International Development Association (IDA)
Organizational profile:
The International Development Association (IDA) is the part of the World Bank that helps the world’s poorest countries. Established in 1960, IDA aims to reduce poverty by providing zero to low-interest loans (called “credits”) and grants for programs that boost economic growth, reduce inequalities, and improve people’s living conditions.
IDA complements the World Bank’s original lending arm—the International Bank for Reconstruction and Development (IBRD). IDA supports a range of development activities that pave the way toward equality, economic growth, job creation, higher incomes, and better living conditions. IDA is one of the largest sources of assistance for the world’s 75 poorest countries and is the single largest source of donor funds for basic social services in these countries.
IDA lends money on concessional terms. This means that IDA credits have a zero or very low interest charge and repayments are stretched over 30 to 40 years. More than half of IDA countries receive all, or half, of their IDA resources on grant terms, which carry no repayments at all. These grants are targeted to the low-income countries at higher risk of debt distress.
As of April 2023, the World Bank has an environment portfolio of 137 projects worth $13.3 billion. Over the last decade, the World Bank has emerged as one of the leading multilateral financiers for protecting biodiversity, supporting sustainable forest management and good stewardship of our oceans, and combating wildlife crime. Recent IDA-funded projects related to forests have focused on improving sustainable management of forests and protected areas and boosting community livelihoods through forestry value chains and agroforestry.

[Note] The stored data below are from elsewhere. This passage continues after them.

/-- A farewell taken, the parity of its entry `e` checked (R12, R97); the earmark of a SUSPECT entry is as its storage reads
(log 39). -/
def farewellChecked (x : Nat) (e : Entry) (s : State) : State :=
  if e.stored.status = .absent ∧ e.suspect = false then endUpdate (some x) s
  else
    endUpdate (some x) (endBackoffIf (0 < e.counted) (withdrawFor x e.stored.earmark (strikeOff x
      (raise .peerLeft (some x) none (some (valueOf e.counted)) (modEntry x (Entry.returnAbsent true) s)))))

/-- A farewell is taken (R12, R97). -/
def takeFarewell (x : Nat) (s : State) : State := farewellChecked x (entryAt (checkParity x s) x) (checkParity x s)

/-! ## The answer decision -/

/-- An answer written into a slot (R68, R122): FILLED, attempt count 0, expired clear, deadline 24 ms, at the tail of the
answer list. An attempt in flight stays in progress (R119), sent for content that the slot no longer holds (R129, log
26). -/
def writeAnswer (k x : Nat) (n : Byte) (a : Answer) (shed : Bool) (s : State) : State :=
  setOutbox
    { s.outbox with
      answers := s.outbox.answers.set k
        { answerAt s k with
          occupancy := .filled, key := some (x, n), content := some a, attempts := 0, waitingShed := shed
          expired := false, deadline := some Config.responseWindow, rewritten := (answerAt s k).inFlight }
      answerList := s.outbox.answerList.filter (· != k) ++ [k] } s

/-- The earmark for one claim is removed, if it stands (R70, R78; log 31). -/
def dropEarmarkOf (x : Nat) (n : Byte) (s : State) : State := if holdsEarmark s x n then dropEarmark x s else s

/-- OBJECT decided (R69, R70, R72): an earmark for this claim is removed. -/
def objectTo (k x : Nat) (n : Byte) (reason : ObjectReason) (s : State) : State :=
  writeAnswer k x n (.object reason) false (dropEarmarkOf x n s)

/-- The ASSENT of an earlier claim of the same station, whose earmark is replaced, is withdrawn (R76). -/
def withdrawEarlier (x : Nat) (n : Byte) (s : State) : State :=
  match (entryAt s x).stored.earmark with
  | some m => if m.number = n then s else withdrawAssent x m.number s
  | none => s

/-- An INCREASE earmark placed on an entry (R70). -/
def Entry.setAside (n : Byte) (amount : Nat) (e : Entry) : Entry :=
  { e.write { e.stored with earmark := some { kind := .increase, number := n, amount := amount } } with
    expiry := Config.earmarkExpiry }

/-- ASSENT decided to a CLAIM (R70): an INCREASE earmark replaces any earlier one, and the ASSENT of an earlier claim of the
same station is withdrawn (R76). -/
def assentTo (k x : Nat) (n : Byte) (amount : Nat) (s : State) : State :=
  writeAnswer k x n .assent false (modEntry x (Entry.setAside n amount) (withdrawEarlier x n s))

/-- The foreign claim ranks above the own one (R71). -/
def ranksAbove (s : State) (x priority : Nat) : Bool :=
  s.alloc.share.priority < priority || (priority == s.alloc.share.priority && x < s.mc.identity.number)

/-- The answer that room gives, once the own claim has yielded (R71). -/
def answerByRoom (k x : Nat) (n : Byte) (amount : Nat) (s : State) : State :=
  if amount ≤ roomWithout s x then assentTo k x n amount s else objectTo k x n .noRoom s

Financing Instrument: Loans, Technical Assistance, Guarantees, Grants, Debt Relief
Project scale: In fiscal year 2022, the World Bank’s active portfolio consisted of 127 projects and a total net investment on forest-related issues of $7.0 billion dollars (average project size $97M). Funding from the IDA represents 45% of the 2022 portfolio.
Applicable geographical regions/country groups: Global
Recipient categories: Governments
Eligibility Criteria:
For a country to access IDA resources, it must be in a situation of relative poverty as indicated by its per capita income falling below the IDA operational cut-off, $1,255 in FY23, and/or lack creditworthiness for IBRD borrowing. IDA funds are allocated to the recipient countries in relation to their income levels and record of success in managing their economies and their ongoing IDA projects. IDA's lending terms are highly concessional, meaning that IDA credits carry no or low interest charges.
The financing terms are determined with reference to recipient countries' risk of debt distress, the level of GNI per capita, and creditworthiness for the International Bank for Reconstruction and Development (IBRD) borrowing. Recipients with a high risk of debt distress receive 100 percent of their financial assistance in the form of grants and those with a medium risk of debt distress receive 50 percent in the form of grants. Other recipients receive IDA credits on regular or blend terms with 38-year and 30-year maturities respectively. Small states receive IDA financing on small economy terms with 40-year maturity.
Application guidelines:
IDA's 75 eligible recipients have very significant needs for concessional funds. But the amount of funds available, which is fixed once contributions are pledged by donor governments, tends to be well below the countries' needs. IDA, therefore, must allocate scarce resources among eligible countries. This is primarily done on the basis of recipients' policy performance and institutional capacity in order to concentrate resources where they are likely to be most helpful in reducing poverty.
Country allocations that provide unearmarked support to eligible countries serve as the foundation for IDA’s engagement. The rest of IDA’s support in provided through a number of financing windows dedicated to addressing specific priority areas.